──────── Data extract ────────
-- ==== Sys2Proof/Machine/CmdPerf.lean ====
section
/-! DEFINITION. Counters: snapshots, dumps, thresholds and software access. -/
namespace Sys2Proof.Machine

/-- SNAPSHOT_REQUEST (R351). -/
def execSnapshotRequest (s : State) : Host.Outcome State Fault Refusal :=
  ends s (hostWrite s.tim s.dev perfBlk .perfSnap 0 (2 ^ 63))

/-- SNAPSHOT (R351). -/
def execSnapshot (s : State) : Host.Outcome State Fault Refusal := ends s (snapTake s.tim s.dev)

/-- DUMP_DONE (R352). -/
def execDumpDone (s : State) : Host.Outcome State Fault Refusal := ends s (Sys2Proof.Machine.dumpDone s.tim s.dev)

/-- THRESHOLD_FIRING (R355). -/
def execThresholdFiring (entry : Nat) (s : State) : Host.Outcome State Fault Refusal :=
  act s (decide (entry < 64)) (thrFire s.tim s.dev entry)

/-- SAMPLE_FRAME (R356). -/
def execSampleFrame (entry skid : Nat) (fid : Option Nat) (s : State) : Host.Outcome State Fault Refusal :=
  act s (decide (entry < 64)) (thrSample s.tim s.dev entry skid fid)

/-- PERF_VAL_WRITE (R349). -/
def execPerfValWrite (w : Word) (s : State) : Host.Outcome State Fault Refusal :=
  ends s (hostWrite s.tim s.dev perfBlk .perfVal 0 w.toNat)

/-- PERF_VAL_READ (R348). -/
def execPerfValRead (s : State) : Host.Outcome State Fault Refusal := ends s (hostRead s.tim s.dev perfBlk .perfVal 0)

/-- PERF_DUMP (R352). -/
def execPerfDump (w : Word) (s : State) : Host.Outcome State Fault Refusal :=
  ends s (hostWrite s.tim s.dev perfBlk .perfDumpCtrl 0 w.toNat)

/-- THRESHOLD_ENTRY_WRITE (R355). -/
def execThresholdEntryWrite (w : Word) (s : State) : Host.Outcome State Fault Refusal :=
  ends s (hostWrite s.tim s.dev perfBlk .perfThrCfg 0 w.toNat)

/-- PERF_DROPS_READ (R355). -/
def execPerfDropsRead (s : State) : Host.Outcome State Fault Refusal :=
  ends s (hostRead s.tim s.dev perfBlk .perfSmpStat 0)

/-- CTR_READ (R360). -/
def execCtrRead (part ring : Nat) (s : State) : Host.Outcome State Fault Refusal :=
  act s (isRing part ring) (Sys2Proof.Machine.ctrRead s.dev part ring)

/-- CTR_READ_DONE (R360). -/
def execCtrReadDone (part ring : Nat) (s : State) : Host.Outcome State Fault Refusal :=
  act s (isRing part ring) (Sys2Proof.Machine.ctrReadDone s.tim s.dev part ring)

end Sys2Proof.Machine
end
────────
Your goal: An exact transcription of every record above is required.

Completed exercise:
-- ==== Sys2Proof/Machine/CmdPerf.lean ====
section
/-! DEFINITION. Counters: snapshots, dumps, thresholds and software access. -/
namespace Sys2Proof.Machine

/-- SNAPSHOT_REQUEST (R351). -/
def execSnapshotRequest (s : State) : Host.Outcome State Fault Refusal :=
  ends s (hostWrite s.tim s.dev perfBlk .perfSnap 0 (2 ^ 63))

/-- SNAPSHOT (R351). -/
def execSnapshot (s : State) : Host.Outcome State Fault Refusal := ends s (snapTake s.tim s.dev)

/-- DUMP_DONE (R352). -/
def execDumpDone (s : State) : Host.Outcome State Fault Refusal := ends s (Sys2Proof.Machine.dumpDone s.tim s.dev)

/-- THRESHOLD_FIRING (R355). -/
def execThresholdFiring (entry : Nat) (s : State) : Host.Outcome State Fault Refusal :=
  act s (decide (entry < 64)) (thrFire s.tim s.dev entry)

/-- SAMPLE_FRAME (R356). -/
def execSampleFrame (entry skid : Nat) (fid : Option Nat) (s : State) : Host.Outcome State Fault Refusal :=
  act s (decide (entry < 64)) (thrSample s.tim s.dev entry skid fid)

/-- PERF_VAL_WRITE (R349). -/
def execPerfValWrite (w : Word) (s : State) : Host.Outcome State Fault Refusal :=
  ends s (hostWrite s.tim s.dev perfBlk .perfVal 0 w.toNat)

/-- PERF_VAL_READ (R348). -/
def execPerfValRead (s : State) : Host.Outcome State Fault Refusal := ends s (hostRead s.tim s.dev perfBlk .perfVal 0)

/-- PERF_DUMP (R352). -/
def execPerfDump (w : Word) (s : State) : Host.Outcome State Fault Refusal :=
  ends s (hostWrite s.tim s.dev perfBlk .perfDumpCtrl 0 w.toNat)

/-- THRESHOLD_ENTRY_WRITE (R355). -/
def execThresholdEntryWrite (w : Word) (s : State) : Host.Outcome State Fault Refusal :=
  ends s (hostWrite s.tim s.dev perfBlk .perfThrCfg 0 w.toNat)

/-- PERF_DROPS_READ (R355). -/
def execPerfDropsRead (s : State) : Host.Outcome State Fault Refusal :=
  ends s (hostRead s.tim s.dev perfBlk .perfSmpStat 0)

/-- CTR_READ (R360). -/
def execCtrRead (part ring : Nat) (s : State) : Host.Outcome State Fault Refusal :=
  act s (isRing part ring) (Sys2Proof.Machine.ctrRead s.dev part ring)

/-- CTR_READ_DONE (R360). -/
def execCtrReadDone (part ring : Nat) (s : State) : Host.Outcome State Fault Refusal :=
  act s (isRing part ring) (Sys2Proof.Machine.ctrReadDone s.tim s.dev part ring)

end Sys2Proof.Machine
end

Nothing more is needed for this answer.